The U.S. Has No Right to Spy on Masses of Regular People in Other Countries

Some kinds of foreign spying are more legitimate than others.

Mr. T in DC/Flickr

Is the whole NSA scandal just much ado about nothing? Over at Lawfare, Benjamin Wittes offers five thoughts in defense of the NSA, and I find myself disagreeing already at number one. Here's his first point in full (emphasis in original):

The NSA is an intelligence agency, and intelligence agencies collect intelligence. The NSA collects a huge amount of data. It spies on other countries and their leaders. It tries to make sense of the material it collects using data-analytic techniques. It breaks encryption systems that its potential targets use to protect their communications. It develops relationships with private companies that can provide it data. And it engages in activity that is illegal in the countries against which it operates. As we used to say in grade school, “Duh!” That’s why we have a signals intelligence agency.

Critics of the agency, at home and abroad, trot out many of these facts as damning indictments. Brazil and Mexico and our European allies are outraged -- or pretend to be -- that we spy on them. Our domestic conversation is laced with fear of the sheer size of NSA collection, as though data volume is what makes Big Brother big. But the criticism is silly. Of course, the agency collects a large volume of material. An intelligence agency is not a think tank or a university. It doesn’t just read newspapers, collect what’s public and analyze what such data say. ”We steal secrets,” former NSA and CIA director Michael Hayden put it in the excellent movie about Wikileaks that used this arresting phrase as its title. This is what spy agencies do. The NSA is good at it -- very good at it. I, for one, think that’s a great thing.

The form of this argument is strange. The Bush Administration had a torture program. Torture programs torture people. Duh! That's why we had a torture program. Declaring that something exists for a particular purpose does not prove that the activity undertaken is moral or legal, or that the purpose is legitimate.

Don't get me wrong. I am not suggesting that the United States should abandon collecting foreign intelligence entirely. What I am suggesting is that certain kinds of international spying are morally permissible and legitimate, while others are immoral and illegitimate. Drawing a coherent line is extremely difficult, and beyond my abilities, but I can give examples of what I regard as clearly legitimate and what is clearly illegitimate. An example of spying to which I don't object: intercepting intra-regime communications in Syria. An example of spying that strikes me as contrary to American ideals: dragnet spying on the private communications of every German citizen. The NSA was created in an era when technological limitations ensured that foreign spying would be directed, for the most part, at foreign governments. Now we have the ability to accumulate massive data on masses of individuals in liberal democracies.
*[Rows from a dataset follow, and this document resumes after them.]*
theorem septUnpack_ok {oct : Buffer 8} {os : List Octet} {m l : Nat} (h1 : m ≤ p.nOct) (h2 : l ≤ p.nSep)
    (h3 : ceilDiv (7 * l) 8 ≤ m) (h : ∀ k < os.length, readElem oct k = os[k]?) (hl : os.length = ceilDiv (7 * l) 8) :
    septUnpack p m l oct = .ok { sep := unpack7 os l, dstLen := l, lenf := l, consumed := os.length } := by
  rw [septUnpack, if_neg (by omega), if_neg (by omega), if_neg (by omega), ← hl, fetchAll_ok os h]
  simp only [unpack7_length]

theorem septUnpack_unwritten {oct : Buffer 8} {os : List Octet} {m l : Nat} (h1 : m ≤ p.nOct) (h2 : l ≤ p.nSep)
    (h3 : ceilDiv (7 * l) 8 ≤ m) (h : ∀ k < os.length, readElem oct k = os[k]?) (hl : os.length < ceilDiv (7 * l) 8)
    (hr : readElem oct os.length = none) : septUnpack p m l oct = .error (.unwritten .oct os.length) := by
  rw [septUnpack, if_neg (by omega), if_neg (by omega), if_neg (by omega), fetchAll_unwritten os h hl hr]

theorem g7Decode_size {m l : Nat} (h : p.nOct < m ∨ p.nSep < l) (oct : Buffer 8) :
    g7Decode p m l oct = .error (.raised .incorrectSize 0) := by
  rw [g7Decode]
  split_ifs
  · rfl
  · rfl
  · omega
  · omega

theorem g7Decode_truncated {m l : Nat} (h1 : m ≤ p.nOct) (h2 : l ≤ p.nSep) (h3 : m < ceilDiv (7 * l) 8)
    (oct : Buffer 8) : g7Decode p m l oct = .error (.raised .truncated m) := by
  rw [g7Decode, if_neg (by omega), if_neg (by omega), if_pos h3]; rfl

theorem g7Decode_unwritten {oct : Buffer 8} {os : List Octet} {m l : Nat} (h1 : m ≤ p.nOct) (h2 : l ≤ p.nSep)
    (h3 : ceilDiv (7 * l) 8 ≤ m) (h : ∀ k < os.length, readElem oct k = os[k]?) (hl : os.length < ceilDiv (7 * l) 8)
    (hr : readElem oct os.length = none) : g7Decode p m l oct = .error (.unwritten .oct os.length) := by
  rw [g7Decode, if_neg (by omega), if_neg (by omega), if_neg (by omega), fetchAll_unwritten os h hl hr]

/-- G7_DECODE past its checks, on written octets, is UNMAP7 of the unpacked septets. -/
theorem g7Decode_loop {oct : Buffer 8} {os : List Octet} {m l : Nat} (h1 : m ≤ p.nOct) (h2 : l ≤ p.nSep)
    (h3 : ceilDiv (7 * l) 8 ≤ m) (h : ∀ k < os.length, readElem oct k = os[k]?) (hl : os.length = ceilDiv (7 * l) 8) :
    g7Decode p m l oct =
      match unmapFrom p (readList (unpack7 os l)) septetOctet l 0 [] with
      | .error h => .error h
      | .ok txt => .ok { sep := unpack7 os l, txt := txt, dstLen := txt.length, lenf := l, consumed := os.length } := by
  rw [g7Decode, if_neg (by omega), if_neg (by omega), if_neg (by omega), ← hl, fetchAll_ok os h] <;> rfl

theorem readList_prefix (ss ts : List Septet) :
    ∀ k (hk : k < ss.length), readList (ss ++ ts) (0 + k) = .ok ss[k] := fun k hk => by
  rw [readList, Nat.zero_add, List.getD_append _ _ _ _ hk, List.getD_eq_getElem _ _ hk]

/-- UNMAP7 of a list of septets, past a prefix that reads as text. -/
theorem unmapFrom_list {ss ts : List Septet} {cs : List CodePoint} {pos : Nat → Nat} (ht : Translates p ss cs)
    (ho : cs.length ≤ p.nTxt) :
    unmapFrom p (readList (ss ++ ts)) pos (ss ++ ts).length 0 []
      = unmapFrom p (readList (ss ++ ts)) pos ts.length ss.length cs := by
  have := unmapFrom_prefix (pos := pos) ht ts.length 0 [] (readList_prefix ss ts) (by simpa using ho)
  rw [List.length_append, this, Nat.zero_add, List.nil_append]

end Sys2Proof.Machine
end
We have no moral right to do so. Just as Britain's intelligence agency has no moral right to break into my email account or to maintain a database with my Skype calls.

Or again, yes, of course the NSA should steal some secrets, but that doesn't mean that stealing all secrets is legitimate. Is China formulating a new military posture toward Japan? Stealing that secret is legitimate spy-craft. Is a private company in the Netherlands developing propriety software that gives it an advantage over an American competitor? Stealing that secret is illegitimate. Wittes writes as if, once the NSA exists, any secret it steals is equally legitimate.

That just isn't so.

What's more, the NSA was intended as a foreign surveillance agency. And whether Wittes admits it or not, it has turned its massive resources on the American people. Its misleading, legalistic rhetoric about how it does not "target" Americans doesn't change that fact. To use Wittes's formulation, Congress did not create a signals-intelligence agency so that it could demand metadata from all cell-phone companies on the calls of tens or hundreds of millions of Americans, all the while pretending it remains a foreign intelligence agency.

Just as Scientologists have constructed a very elaborate chain of logic that explains why Tom Cruise is a very special, important person in the history of the universe, national-security statists can explain to you why the NSA is still an exclusively foreign surveillance agency, despite all the time it spends spying on Americans.

The absurdity of it all is apparent to the rest of us.

Jack Shafer helpfully distills an additional reason the NSA's behavior is so objectionable:

At several recent junctures, the U.S. government has publicly sought to expand its power and control over the electronic privacy of its citizens. At each point, the government was roundly foiled by the public and the majority of the political class, which rebuked it. But that has evidently never stopped the government from imposing its will surreptitiously. As the reporting of the New York TimesProPublica, and the Guardian about the National Security Agency’s programs exposed by Edward Snowden showed once again yesterday, when the government really wants something, it can be temporarily denied but rarely foiled.

Read on for examples.

To conclude by responding to Wittes in kind: Duh, that's why we shouldn't permit any government agency an ever-growing budget to operate in secret -- it will wind up co-opting overseers, lying to Congress, misrepresenting the truth before judges, expanding its power until it transgresses against legal and moral norms, and in the case of the NSA, commiting documented Fourth Amendment violations.